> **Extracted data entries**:
:::

/-- The lit clearing count is what a judgement makes of a proving record; outside its band it is 0 (R127). -/
theorem State.litClearing_lamp (s : State) (c : Chan) (b : Band) : ∃ n r,
    (s.litClearing c b).lamps[c] = { s.lamps[c] with litCount := n, litReached := r } ∧ (b ≠ .inBand → n = 0) := by
  have ends : ∀ t : State, (t.each (litKinds c) fun k u => u.endCond k).lamps[c] = t.lamps[c] :=
    fun t => (Told.each (fun k m u => .endCond u (litKinds_offCore m)) t).lamp c
  unfold State.litClearing
  dsimp only
  split
  · next i =>
    split
    · split
      · exact ⟨_, _, (ends _).trans (upd_same _ _ _), fun n => (n i).elim⟩
      · exact ⟨_, _, upd_same _ _ _, fun n => (n i).elim⟩
    · exact ⟨_, _, upd_same _ _ _, fun n => (n i).elim⟩
  · exact ⟨_, _, upd_same _ _ _, fun _ => rfl⟩

theorem State.reportBand_lamps (s : State) (c : Chan) (b : Band) : (s.reportBand c b).lamps = s.lamps := by
  have passed : ∀ (l : List Cond) (t : State), Told t (t.each l fun k u => u.pass k) :=
    fun l => .each fun k _ u => .pass u k
  unfold State.reportBand
  split
  · exact (passed _ s).lamps
  · next k e => exact (Told.ite (.observe s (bandKind_offCore e)) (.of (.observe _ (bandKind_offCore e)) (passed _ s))).lamps

/-- A band outside the in-band one leaves its condition confirmed or under suspicion (R126). -/
theorem State.litJudge_known (s : State) {n : Nat} {oc : Bool} {b : Band} {k : Cond}
    (band : bandOf (decide ((colourOf c).val = 0)) oc n (s.work.lampCount c) s.work.groups[groupOf c].rmin = b)
    (out : b ≠ .inBand) (kind : bandKind c b = some k) :
    k ∈ (s.litJudge c n oc).faults.confirmed ∨ ∃ r ∈ (s.litJudge c n oc).faults.suspicions, r.key = k := by
  have cleared : ∀ t : State, (t.litClearing c b).faults = t.faults := fun t => by
    unfold State.litClearing
    rw [if_neg out]
    rfl
  unfold State.litJudge
  dsimp only
  rw [band, cleared]
  unfold State.reportBand
  rw [kind]
  dsimp only
  split
  · exact s.observe_known k
  · exact State.observe_known _ k

/-! ### Periods (R120 to R123, R128) -/

theorem Proving.endDark (s : State) : Proving c s (s.endDark c) := {}

theorem State.learnPeriodEnd_faults (s : State) (c : Chan) : (s.learnPeriodEnd c).faults = s.faults := by
  have checked : ∀ t : State, t.learnCheck.faults = t.faults := fun t => by
    unfold State.learnCheck
    split
    · rfl
    · exact State.endJob_faults _ _ _ _
  unfold State.learnPeriodEnd
  dsimp only
  split
  · split
    · exact checked _
    · rfl
  · rfl

theorem Told.learnCheck (s : State) : Told s s.learnCheck := .ite (.refl s) (.endJob s _ _ _)

theorem Proving.learnPeriodEnd (s : State) : Proving c s (s.learnPeriodEnd c) where
  toGear := by
    unfold State.learnPeriodEnd
    exact .ite (.ite (.trans {} (Told.learnCheck _).toGear) {}) {}
  survey := by
    unfold State.learnPeriodEnd
    dsimp only
    split
    · split
      · exact (Told.learnCheck _).survey
      · rfl
    · rfl
  cores := by
    unfold State.learnPeriodEnd
    dsimp only
    split
    · split
      · exact (Told.learnCheck _).cores
      · rfl
    · rfl
  confirmed := fun k _ m => by
    rw [s.learnPeriodEnd_faults]
    exact m

theorem Proving.endLit (s : State) : Proving c s (s.endLit c) := by
  unfold State.endLit
  exact .ite (.of (.learnPeriodEnd _) {}) (.refl c s)

theorem Proving.endFailed (s : State) : Proving c s (s.endFailed c) := by
  unfold State.endFailed
  exact .ite {} (.refl c s)

theorem Proving.failedJudge (s : State) : Proving c s (s.failedJudge c) := .of (.litJudge _ _ _) {}

theorem Proving.beginFailed (s : State) : Proving c s (s.beginFailed c) := by
  have judged : Proving c s (((s.updLamp c fun l => { l with lit := .failed, addedInPeriod := false }).litStart
      c).failedJudge c) := .of (.failedJudge _) <| .of (.litStart _) <| .updLamp s _
  have timed : ∀ t : State, Proving c t (if t.commanded c then
      t.updLamp c fun l => { l with repeatTimer := some (t.now + 1000) } else t.endFailed c) :=
    fun t => .ite (.updLamp t _) (.endFailed t)
  exact .of (timed _) judged

theorem Proving.lampFailedOpen (s : State) : Proving c s (s.lampFailedOpen c) := by
  unfold State.lampFailedOpen
  exact .ite (.of (.beginFailed _) <| .of (.endLit _) <| .endDark s) (.refl c s)

theorem Proving.lampProvenOn (s : State) : Proving c s (s.lampProvenOn c) := by
  unfold State.lampProvenOn
  exact .ite (.of (.litStart _) <| .of (.updLamp _ _) <| .endDark s) (.refl c s)

theorem Proving.lampProvenOff (s : State) : Proving c s (s.lampProvenOff c) := by
  unfold State.lampProvenOff
  exact .ite {} (.refl c s)
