-- ==== Sys2Proof/Word.lean ====
section
/-! DEFINITION. The block's byte, its 16-bit address, and the packets a host presents.
The bits of a packet are numbered as spec/opcode_table.json numbers them, bit 0 the least significant. -/

namespace Sys2Proof

/-- A logical or physical byte (00_scope.md section 6). -/
abbrev Byte := BitVec 8

/-- A display memory address, the width of the cursor (10_state.md R20). -/
abbrev Addr := BitVec 16

/-- The three formats of 30_encoding.md: `T` a transaction (R90), `C` a bus cycle (R91), `OP` an operation request (R94). -/
inductive Format where
  | t | c | op
  deriving DecidableEq, Repr

/-- One statement of the host as bits: its format says at which of the block's levels (00_scope.md R11) it is presented. -/
structure Packet where
  fmt  : Format
  bits : Nat
  deriving DecidableEq, Repr

end Sys2Proof
end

:::

> **What is required**: The lines to copy run from the start of the records above through the line holding "(passed _ s).lamps"; give them exactly, both ends included, and nothing else.

> **Task response**:
/-- The lit clearing count is what a judgement makes of a proving record; outside its band it is 0 (R127). -/
theorem State.litClearing_lamp (s : State) (c : Chan) (b : Band) : ∃ n r,
    (s.litClearing c b).lamps[c] = { s.lamps[c] with litCount := n, litReached := r } ∧ (b ≠ .inBand → n = 0) := by
  have ends : ∀ t : State, (t.each (litKinds c) fun k u => u.endCond k).lamps[c] = t.lamps[c] :=
    fun t => (Told.each (fun k m u => .endCond u (litKinds_offCore m)) t).lamp c
  unfold State.litClearing
  dsimp only
  split
  · next i =>
    split
    · split
      · exact ⟨_, _, (ends _).trans (upd_same _ _ _), fun n => (n i).elim⟩
      · exact ⟨_, _, upd_same _ _ _, fun n => (n i).elim⟩
    · exact ⟨_, _, upd_same _ _ _, fun n => (n i).elim⟩
  · exact ⟨_, _, upd_same _ _ _, fun _ => rfl⟩

theorem State.reportBand_lamps (s : State) (c : Chan) (b : Band) : (s.reportBand c b).lamps = s.lamps := by
  have passed : ∀ (l : List Cond) (t : State), Told t (t.each l fun k u => u.pass k) :=
    fun l => .each fun k _ u => .pass u k
  unfold State.reportBand
  split
  · exact (passed _ s).lamps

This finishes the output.